Stored items:
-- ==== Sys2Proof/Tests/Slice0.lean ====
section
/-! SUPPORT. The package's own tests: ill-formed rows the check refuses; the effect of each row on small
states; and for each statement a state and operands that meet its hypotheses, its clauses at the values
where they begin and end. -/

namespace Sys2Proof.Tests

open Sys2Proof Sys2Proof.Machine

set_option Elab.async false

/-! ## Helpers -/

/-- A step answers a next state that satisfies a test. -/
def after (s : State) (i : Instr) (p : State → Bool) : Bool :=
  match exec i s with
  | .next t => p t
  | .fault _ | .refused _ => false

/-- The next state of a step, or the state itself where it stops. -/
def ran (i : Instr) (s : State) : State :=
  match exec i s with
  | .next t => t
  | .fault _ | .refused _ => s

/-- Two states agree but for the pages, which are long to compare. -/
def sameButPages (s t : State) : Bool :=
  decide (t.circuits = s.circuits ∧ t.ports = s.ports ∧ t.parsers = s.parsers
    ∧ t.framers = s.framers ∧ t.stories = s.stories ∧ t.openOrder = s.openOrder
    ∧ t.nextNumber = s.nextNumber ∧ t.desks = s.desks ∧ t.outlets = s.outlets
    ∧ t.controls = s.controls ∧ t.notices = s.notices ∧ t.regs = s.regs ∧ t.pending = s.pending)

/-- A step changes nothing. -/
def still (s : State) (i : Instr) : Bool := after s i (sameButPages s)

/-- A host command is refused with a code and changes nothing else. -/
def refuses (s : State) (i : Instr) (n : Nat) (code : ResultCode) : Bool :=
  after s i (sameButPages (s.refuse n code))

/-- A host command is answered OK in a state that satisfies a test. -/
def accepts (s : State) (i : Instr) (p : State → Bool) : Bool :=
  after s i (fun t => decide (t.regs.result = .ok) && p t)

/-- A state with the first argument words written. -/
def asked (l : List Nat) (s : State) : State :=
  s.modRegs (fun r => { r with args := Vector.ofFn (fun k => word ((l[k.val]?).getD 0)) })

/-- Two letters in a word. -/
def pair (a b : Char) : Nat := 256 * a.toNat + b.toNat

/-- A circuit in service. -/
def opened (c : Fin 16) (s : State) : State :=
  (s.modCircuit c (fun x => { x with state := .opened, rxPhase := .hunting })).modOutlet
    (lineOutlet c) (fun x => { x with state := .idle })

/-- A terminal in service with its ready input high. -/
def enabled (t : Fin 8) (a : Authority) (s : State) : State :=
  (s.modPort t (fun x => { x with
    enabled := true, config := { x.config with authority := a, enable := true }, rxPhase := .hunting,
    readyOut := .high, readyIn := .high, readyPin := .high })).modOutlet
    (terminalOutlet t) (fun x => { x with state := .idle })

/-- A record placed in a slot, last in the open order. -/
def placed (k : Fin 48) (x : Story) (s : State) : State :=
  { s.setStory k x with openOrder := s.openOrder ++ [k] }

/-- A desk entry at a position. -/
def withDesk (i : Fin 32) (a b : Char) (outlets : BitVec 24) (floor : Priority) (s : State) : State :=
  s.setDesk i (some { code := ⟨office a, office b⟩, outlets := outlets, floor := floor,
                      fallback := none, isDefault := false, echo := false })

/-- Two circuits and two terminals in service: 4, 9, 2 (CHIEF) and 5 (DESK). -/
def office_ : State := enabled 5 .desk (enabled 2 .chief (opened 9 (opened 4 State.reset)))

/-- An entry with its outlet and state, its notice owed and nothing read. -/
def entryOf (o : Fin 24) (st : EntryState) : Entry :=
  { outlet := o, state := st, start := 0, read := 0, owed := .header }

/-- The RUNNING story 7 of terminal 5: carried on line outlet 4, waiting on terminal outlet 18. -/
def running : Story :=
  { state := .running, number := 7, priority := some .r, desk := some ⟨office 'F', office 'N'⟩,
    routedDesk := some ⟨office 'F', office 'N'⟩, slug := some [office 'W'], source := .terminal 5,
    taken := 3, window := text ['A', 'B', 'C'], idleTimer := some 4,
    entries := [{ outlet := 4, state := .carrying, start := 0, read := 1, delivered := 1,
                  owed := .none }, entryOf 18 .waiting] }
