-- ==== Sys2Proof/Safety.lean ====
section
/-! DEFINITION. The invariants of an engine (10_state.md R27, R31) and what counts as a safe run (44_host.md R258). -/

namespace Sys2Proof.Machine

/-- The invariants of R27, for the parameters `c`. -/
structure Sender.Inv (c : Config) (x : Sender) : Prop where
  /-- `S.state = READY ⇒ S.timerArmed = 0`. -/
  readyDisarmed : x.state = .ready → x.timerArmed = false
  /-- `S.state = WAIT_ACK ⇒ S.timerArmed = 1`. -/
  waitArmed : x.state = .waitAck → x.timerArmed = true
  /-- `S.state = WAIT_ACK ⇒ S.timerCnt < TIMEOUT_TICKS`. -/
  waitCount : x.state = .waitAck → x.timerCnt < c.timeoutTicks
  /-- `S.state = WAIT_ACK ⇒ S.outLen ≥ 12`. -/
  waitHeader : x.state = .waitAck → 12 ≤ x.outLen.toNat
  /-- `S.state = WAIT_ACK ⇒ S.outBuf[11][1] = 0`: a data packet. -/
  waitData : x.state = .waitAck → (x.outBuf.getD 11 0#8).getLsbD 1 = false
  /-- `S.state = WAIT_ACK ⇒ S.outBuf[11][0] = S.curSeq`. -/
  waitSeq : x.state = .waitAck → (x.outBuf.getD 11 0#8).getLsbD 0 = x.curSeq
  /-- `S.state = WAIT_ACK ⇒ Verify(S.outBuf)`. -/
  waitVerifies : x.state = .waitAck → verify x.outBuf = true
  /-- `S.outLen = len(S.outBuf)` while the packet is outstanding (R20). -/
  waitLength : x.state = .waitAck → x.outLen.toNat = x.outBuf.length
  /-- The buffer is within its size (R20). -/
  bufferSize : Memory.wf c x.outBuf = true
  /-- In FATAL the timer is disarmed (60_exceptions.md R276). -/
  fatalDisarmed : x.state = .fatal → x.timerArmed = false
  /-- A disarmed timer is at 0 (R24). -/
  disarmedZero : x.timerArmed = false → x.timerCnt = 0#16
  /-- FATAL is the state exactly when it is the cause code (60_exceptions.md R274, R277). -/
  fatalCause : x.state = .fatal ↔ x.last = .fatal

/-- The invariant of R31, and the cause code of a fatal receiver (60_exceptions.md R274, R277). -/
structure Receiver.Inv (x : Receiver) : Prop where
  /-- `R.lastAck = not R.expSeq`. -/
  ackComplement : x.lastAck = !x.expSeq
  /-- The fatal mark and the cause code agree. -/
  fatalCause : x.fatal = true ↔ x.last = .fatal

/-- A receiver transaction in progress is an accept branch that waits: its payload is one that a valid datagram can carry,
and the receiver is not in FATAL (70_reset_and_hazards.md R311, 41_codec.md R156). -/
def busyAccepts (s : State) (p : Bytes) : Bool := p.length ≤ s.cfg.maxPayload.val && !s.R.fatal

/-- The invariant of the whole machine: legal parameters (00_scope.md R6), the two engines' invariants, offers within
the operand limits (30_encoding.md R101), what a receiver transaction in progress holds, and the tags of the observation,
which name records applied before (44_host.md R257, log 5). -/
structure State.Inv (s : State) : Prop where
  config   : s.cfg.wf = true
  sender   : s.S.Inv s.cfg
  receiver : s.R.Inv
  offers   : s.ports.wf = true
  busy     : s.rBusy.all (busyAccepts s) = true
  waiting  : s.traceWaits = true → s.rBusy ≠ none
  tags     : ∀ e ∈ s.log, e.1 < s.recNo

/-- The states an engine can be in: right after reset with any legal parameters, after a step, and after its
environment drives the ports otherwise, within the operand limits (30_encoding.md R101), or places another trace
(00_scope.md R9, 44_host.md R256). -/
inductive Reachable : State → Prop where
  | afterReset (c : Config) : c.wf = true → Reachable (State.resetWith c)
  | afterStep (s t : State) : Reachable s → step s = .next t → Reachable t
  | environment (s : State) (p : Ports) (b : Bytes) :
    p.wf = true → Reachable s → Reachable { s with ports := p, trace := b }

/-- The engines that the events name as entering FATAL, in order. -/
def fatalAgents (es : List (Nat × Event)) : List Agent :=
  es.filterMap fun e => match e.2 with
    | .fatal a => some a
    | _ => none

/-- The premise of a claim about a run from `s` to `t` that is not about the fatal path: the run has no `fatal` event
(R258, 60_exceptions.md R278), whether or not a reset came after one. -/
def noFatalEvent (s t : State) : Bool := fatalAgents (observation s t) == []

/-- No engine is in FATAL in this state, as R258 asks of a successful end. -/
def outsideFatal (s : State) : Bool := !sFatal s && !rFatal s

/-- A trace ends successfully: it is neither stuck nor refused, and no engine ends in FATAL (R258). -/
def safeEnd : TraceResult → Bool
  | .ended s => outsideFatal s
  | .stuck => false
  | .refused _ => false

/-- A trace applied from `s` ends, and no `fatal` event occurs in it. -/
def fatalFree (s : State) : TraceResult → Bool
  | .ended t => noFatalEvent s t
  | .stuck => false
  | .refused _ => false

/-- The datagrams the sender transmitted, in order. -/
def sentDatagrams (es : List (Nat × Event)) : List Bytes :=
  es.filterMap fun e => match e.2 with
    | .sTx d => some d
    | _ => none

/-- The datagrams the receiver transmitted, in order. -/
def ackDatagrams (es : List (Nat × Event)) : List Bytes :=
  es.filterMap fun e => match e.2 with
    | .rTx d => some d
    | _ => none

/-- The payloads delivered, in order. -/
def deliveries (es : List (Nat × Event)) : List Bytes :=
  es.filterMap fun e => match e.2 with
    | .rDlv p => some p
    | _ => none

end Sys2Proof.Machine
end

ASSIGNMENT: Where does the string "packet" occur in the data above? Copy every line that holds it.

WRITTEN ANSWER:
  /-- `S.state = WAIT_ACK ⇒ S.outBuf[11][1] = 0`: a data packet. -/
  /-- `S.outLen = len(S.outBuf)` while the packet is outstanding (R20). -/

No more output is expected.